Ridge trail beyond Helen Lake Cirque Peak Helen Lake from the ridge beyond

When we reached the top of this little ridge, which opens your view into the mouth of the Dolomite Pass, we crossed a stretch of snow and were greeted with Katherine Lake resting below Dolomite Peak. At this point we wondered why this was the Helen Lake trail as we thought it should be the Katherine Lake trail, such was the amazing Vista before us.

From this vantage point the Dolomite looks like a mighty ship or submarine floating (or a starship landed, depending on your imagination) within Katherine Lake. The contrasts of the sun and rainy skies of that day made the scene all the more amazing. We soon realized that the waterfall we’d seen on the march in was coming from the far end of Katherine Lake, so we set out to find the waterfall’s origin.

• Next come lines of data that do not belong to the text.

@[simp] theorem settle_variant (m x : Mach) : (settle m x).variant = m.variant := rfl
@[simp] theorem settle_now (m x : Mach) : (settle m x).now = x.now := rfl
@[simp] theorem settle_polder (m x : Mach) : (settle m x).polder = x.polder := rfl
@[simp] theorem settle_rate (m x : Mach) : (settle m x).rate = x.rate := rfl
@[simp] theorem settle_rateRem (m x : Mach) : (settle m x).rateRem = x.rateRem := rfl
@[simp] theorem settle_freeCtr (m x : Mach) : (settle m x).freeCtr = x.freeCtr := rfl
@[simp] theorem settle_regs (m x : Mach) : (settle m x).regs = x.regs := rfl
@[simp] theorem settle_tideOld (m x : Mach) : (settle m x).tideOld = x.tideOld := rfl
@[simp] theorem settle_refillOld (m x : Mach) : (settle m x).refillOld = x.refillOld := rfl
@[simp] theorem settle_latch (m x : Mach) : (settle m x).latch = x.latch := rfl
@[simp] theorem settle_shadow (m x : Mach) : (settle m x).shadow = x.shadow := rfl
@[simp] theorem settle_answer (m x : Mach) : (settle m x).answer = x.answer := rfl
@[simp] theorem settle_peat (m x : Mach) : (settle m x).peat = x.wr.foldr (fun op mem => op.apply .peat mem) m.peat := rfl
@[simp] theorem settle_cream (m x : Mach) : (settle m x).cream = x.wr.foldr (fun op mem => op.apply .cream mem) m.cream := rfl
@[simp] theorem settle_tsram (m x : Mach) : (settle m x).tsram = x.wr.foldr (fun op mem => op.apply .tsram mem) m.tsram := rfl
@[simp] theorem settle_flash (m x : Mach) : (settle m x).flash = x.wr.foldr (fun op mem => op.apply .flash mem) m.flash := rfl
@[simp] theorem settle_wr (m x : Mach) : (settle m x).wr = [] := rfl
@[simp] theorem settle_evq (m x : Mach) : (settle m x).evq = x.evq := rfl
@[simp] theorem settle_flt (m x : Mach) : (settle m x).flt = x.flt := rfl
@[simp] theorem settle_halted (m x : Mach) : (settle m x).halted = x.halted := rfl
@[simp] theorem settle_plan (m x : Mach) : (settle m x).plan = x.plan := rfl
@[simp] theorem settle_tm (m x : Mach) : (settle m x).tm = x.tm := rfl
@[simp] theorem settle_sent (m x : Mach) : (settle m x).sent = x.sent := rfl
@[simp] theorem settle_onOscillator (m x : Mach) : (settle m x).onOscillator = x.onOscillator := rfl
@[simp] theorem settle_xlt (m x : Mach) : (settle m x).xlt = x.xlt := rfl
@[simp] theorem settle_winCloses (m x : Mach) : (settle m x).winCloses = x.winCloses := rfl
@[simp] theorem settle_mem (m x : Mach) : (settle m x).mem = x.mem := rfl
@[simp] theorem settle_qe (m x : Mach) : (settle m x).qe = x.qe := rfl
@[simp] theorem settle_lode (m x : Mach) : (settle m x).lode = x.lode := rfl
@[simp] theorem settle_ciph (m x : Mach) : (settle m x).ciph = x.ciph := rfl
@[simp] theorem settle_beq (m x : Mach) : (settle m x).beq = x.beq := rfl
@[simp] theorem settle_rte (m x : Mach) : (settle m x).rte = x.rte := rfl
@[simp] theorem settle_ports (m x : Mach) : (settle m x).ports = x.ports := rfl
@[simp] theorem settle_fabric (m x : Mach) : (settle m x).fabric = [] := rfl
@[simp] theorem settle_clk (m x : Mach) : (settle m x).clk = x.clk := rfl
@[simp] theorem settle_downs (m x : Mach) : (settle m x).downs = [] := rfl
@[simp] theorem settle_tileDowns (m x : Mach) : (settle m x).tileDowns = [] := rfl
@[simp] theorem settle_chu (m x : Mach) : (settle m x).chu = x.chu := rfl
@[simp] theorem settle_cfg (m x : Mach) : (settle m x).cfg = x.cfg := rfl
@[simp] theorem settle_coll (m x : Mach) : (settle m x).coll = x.coll := rfl
@[simp] theorem settle_herdReset (m x : Mach) : (settle m x).herdReset = x.herdReset := rfl
@[simp] theorem settle_leases (m x : Mach) : (settle m x).leases = x.leases := rfl

/-- A register after the frame of a meaning that keeps the order code. -/
theorem settle_reg (m x : Mach) (key : Nat) (h : x.variant = m.variant) : (settle m x).reg key = x.reg key := by
  simp [Mach.reg, h]

/-- A field after the frame of a meaning that keeps the order code. -/
theorem settle_get (m x : Mach) (g : Fld) (j u : Nat) (h : x.variant = m.variant) : (settle m x).get g j u = x.get g j u := by
  simp [Mach.get, settle_reg m x _ h]

/-- A meaning that loses no link and no tile leaves what its effect says. -/
theorem commit_of_nil (s : State) (f : Mach → Mach) (h : (f (clean s.m)).downs = []) (g : (f (clean s.m)).tileDowns = []) :
    commit s f = .next { s with m := settle s.m (f (clean s.m)) } := by
  rw [commit_eq, Mach.absorb_of_nil h g]

end Sys2Proof.Machine
end

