-- ==== Sys2Proof/Tests/Slice0.lean ====
section
/-! SUPPORT. The model's own tests, each about one command on a small state, and for every statement of Certificates/Slice0/Obligations.lean with hypotheses a concrete
state and operands that meet them (`wit_`). Expected values come from the rules that the statement cites. -/
namespace Sys2Proof.Tests
open Sys2Proof Sys2Proof.Machine
set_option Elab.async false

/-- The module after one command. -/
def after (c : Instr) (m : Mach) : Mach :=
  match exec c { pending := [], m := m } with
  | .next t => t.m
  | .fault _ => m
  | .refused _ => m

/-- The module with bytes in its Peat from an address up. -/
def withPeat (m : Mach) (a : Nat) (d : List Byte) : Mach := { m with peat := memWrite m.peat a d }

/-! ## Polder time -/

/-- A root with SLU_TIME_SET at its last value. -/
def mRoot : Mach := (Mach.reset.set F.SLU_TIME_STATUS_STATE 5).set64 F.SLU_TIME_SET_LO (2 ^ 64 - 1)
theorem wit_timeSet : mRoot.Inv ∧ mRoot.Steward .mgmt 0x00300408 ∧ mRoot.tState = tRoot ∧ mRoot.planBound = false := by decide +kernel
theorem test_timeSet : (after (.timeSet .mgmt) mRoot).polder = 0xFFFFFFFFFFFFFFFF := by decide +kernel
theorem wit_timeCapture : mRoot.Inv ∧ mRoot.Steward (.fabric 0) 0x00300408 := by decide +kernel
theorem test_timeCapture : (after (.timeCapture .mgmt) (mRoot.putPolder 0x123456789A)).get64 F.SLU_CAPTURE_LO = 0x123456789A := by decide +kernel
theorem wit_ppsInEdge : mRoot.Inv ∧ true ≠ mRoot.bit F.SLU_TIME_CTL_PPS_IN_EDGE := by decide +kernel
theorem test_ppsInEdge : (after (.ppsInEdge 77 true) mRoot).get64 F.SLU_PPS_CAP_LO = 77 := by decide +kernel
def mAnchored : Mach := mRoot.set F.SLU_TIME_STATUS_ANCHORED 1
theorem wit_ppsAnchorTimeout : mAnchored.Inv ∧ mAnchored.tState = tRoot ∧ mAnchored.bit F.SLU_TIME_STATUS_ANCHORED = true ∧
    mAnchored.tm.lastEdge + 1500 * ms ≤ (mAnchored.advance (1500 * ms)).now := by decide +kernel
theorem test_ppsAnchorTimeout : ((after (.ppsAnchorTimeout (1500 * ms)) mAnchored).evq.map (·.code)) = [0x0205] := by decide +kernel
def mPps : Mach := mRoot.set F.SLU_TIME_CTL_PPS_OUT_EN 1
theorem wit_ppsOutSecond : mPps.Inv ∧ (mPps.advance secondUnits).polder.toNat / secondUnits ≠ mPps.tm.ppsSecond ∧ mPps.tState = tRoot ∧
    mPps.bit F.SLU_TIME_CTL_PPS_OUT_EN = true := by decide +kernel
theorem test_ppsOutSecond : (after (.ppsOutSecond secondUnits) mPps).tm.ppsOut = true ∧ (after (.ppsOutSecond (secondUnits - 1)) mPps).tm.ppsOut = false := by
  decide +kernel
def mPpsHigh : Mach := mRoot.putTm { mRoot.tm with ppsOut := true }
theorem wit_ppsOutFall : mPpsHigh.Inv ∧ mPpsHigh.tm.ppsOut = true ∧ mPpsHigh.tm.ppsRise + 100 * ms ≤ (mPpsHigh.advance (100 * ms)).now := by decide +kernel
theorem test_ppsOutFall : (after (.ppsOutFall (100 * ms)) mPpsHigh).tm.ppsOut = false ∧ (after (.ppsOutFall (100 * ms - 1)) mPpsHigh).tm.ppsOut = true := by
  decide +kernel
/-- A root with two FABRIC ports UP. -/
def mTwoUp : Mach := (((mRoot.set F.PORT_STATUS_STATE 3 0).set F.PORT_STATUS_STATE 3 31).set F.PORT_ROLE_ROLE 1 0).set F.PORT_ROLE_ROLE 1 31
theorem wit_timeFrameTimer : mTwoUp.Inv ∧ mTwoUp.active = none ∧ mTwoUp.tState ≠ tFree ∧ mTwoUp.tm.nextFrame ≤ (mTwoUp.advance 0).now := by decide +kernel
theorem test_timeFrameTimer : (after (.timeFrameTimer 0) mTwoUp).sent.length = 2 ∧ (after (.timeFrameTimer 0) mTwoUp).tm.nextFrame = 22282240 := by decide +kernel
def tfr : TimeFrame :=
  { root := true, anchored := false, holdover := false, stopped := false, stepped := false, twoWay := false, depth := 3, rootId := 9, seq := 1,
    txPrev := 0, rxLast := 0, txPrevFrac := 0, rxLastFrac := 0, errPs := 100, rxSeq := 0 }
/-- A LOCKED follower whose tree names port 5 as the link to its parent. -/
def mLocked : Mach :=
  (((Mach.reset.set F.SLU_TIME_STATUS_STATE 2).set F.PORT_STATUS_STATE 3 5).set F.SLU_LINK_DELAY_VALID 1 5).putTm
    { Mach.reset.tm with
      tree := some { role := 0, hasBackup := false, primaryPort := 5, primaryModule := 1, backupPort := 0, depth := 1, backupModule := 0, backupDepth := 0,
                     primarySlots := [], backupSlots := [] }
      parent0 := { Mach.reset.tm.parent0 with valid := true } }
theorem wit_timeFrameReceived : mLocked.Inv ∧ mLocked.portUp 5 = true ∧ mLocked.tree.isSome = true ∧ mLocked.parentPort 0 = some 5 ∧
    mLocked.bit F.SLU_LINK_DELAY_VALID 5 = true ∧ mLocked.tState = tLocked ∧ mLocked.followed = 0 := by decide +kernel
theorem test_timeFrameReceived : (after (.timeFrameReceived 10 5 0 tfr) mLocked).errShown = 125 ∧
    (after (.timeFrameReceived 10 5 0 tfr) mLocked).get F.SLU_TIME_STATUS_DEPTH = 4 := by decide +kernel
theorem wit_parentLostTimeout : mLocked.Inv ∧ (mLocked.parent 0).valid = true ∧
    (mLocked.advance 66862720).thirdDue 0 = some 66846720 ∧ reached (mLocked.advance 66862720).polder (66846720 + BitVec.ofNat 64 us) = true := by decide +kernel
theorem test_parentLostTimeout : (after (.parentLostTimeout 66862720 false) mLocked).tState = tHoldover ∧
    (after (.parentLostTimeout 66862719 false) mLocked).tState = tLocked := by decide +kernel
def mOver : Mach := mLocked.putTm { mLocked.tm with errBase := 1201 * errDen }
theorem wit_holdLimitExceeded : mOver.Inv ∧ mOver.active = none ∧ mOver.tState = tLocked ∧ (mOver.advance 0).errOverLimit = true := by decide +kernel
theorem test_holdLimitExceeded : (after (.holdLimitExceeded 0) mOver).tState = tStopped ∧ ((after (.holdLimitExceeded 0) mOver).evq.map (·.code)) = [0x0010, 0x0204] := by
  decide +kernel
def mExchange : Mach := mLocked.setLtime 5 { mLocked.ltime 5 with measuring := true, began := some 0 }
theorem wit_delayExchangeTimeout : mExchange.Inv ∧ (mExchange.ltime 5).measuring = true ∧ (mExchange.ltime 5).began = some 0 ∧
    0 + 10 * us ≤ (mExchange.advance (10 * us)).now := by decide +kernel
theorem test_delayExchangeTimeout : ((after (.delayExchangeTimeout (10 * us) 5) mExchange).ltime 5).discarded = 1 := by decide +kernel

This took us off the trail and was well worth the extra miles.

You cannot see the falls drop off from here, but you do hear some of the rushing water. Up close, the Dolomite looks well worn and eroded.

We walked back along Katherine Lake to the pass, enjoying the lake, the alpine flowers, and noting the large number of marmot that lived here. You could also hear the whistles of the marmot on the Helen Lake side of the ridge.

It rained on and off during this portion of the hike, reminding us of the need to carry sufficient kit in the back country to handle weather and other unpleasant possibilities. We were all alone this day by Katherine Lake, except for the whistlers, out of sight and earshot of those enjoying Helen Lake.

We walked along the north shore of Katherine Lake to see if we could get into the Dolomite Pass. It is very wet in this area with plenty of runoff heading towards the lake. We ended up being given the choice of a water crossing or a longer hike to see if we could go around the water. There were some large and interesting stones across the way that reminded us of a henge that just seemed to be calling our name. These, along with the Dolomite Pass, will be another adventure.

As we began to head back from our journey the skies opened up, and the thunder began. During our lazy walk by the lake we had lost the trail, so we’re working our way up the ridge to find it again into the driving rain. Some might think this was a low point in our hike, but on the contrary, one seldom has the pleasure of being truly out and vulnerable in a thunderstorm. You can appreciate the awesome beauty and terrible power of nature wile being very aware of how tiny we truly are in the grandness of the universe. Here the marmot is your equal.

All musing aside, these are the moments you truly get to test your kit choices and your resolve. “Kill the hill” as the Sergeant once said.

The way back was the same gentle affair as the way up. We passed a few people who had been in the area during the thunderstorm, some of whom were on Cirque Peak when we were on the ridge coming back from Katherine Lake. They reported feeling the static of the storm in their hair, which would be either an exciting adventure or a frightening experience depending on your viewpoint.

We clocked over 18km in 6hrs 34 mins. It was good to get back to the boogievan and a post-hike recovery drink.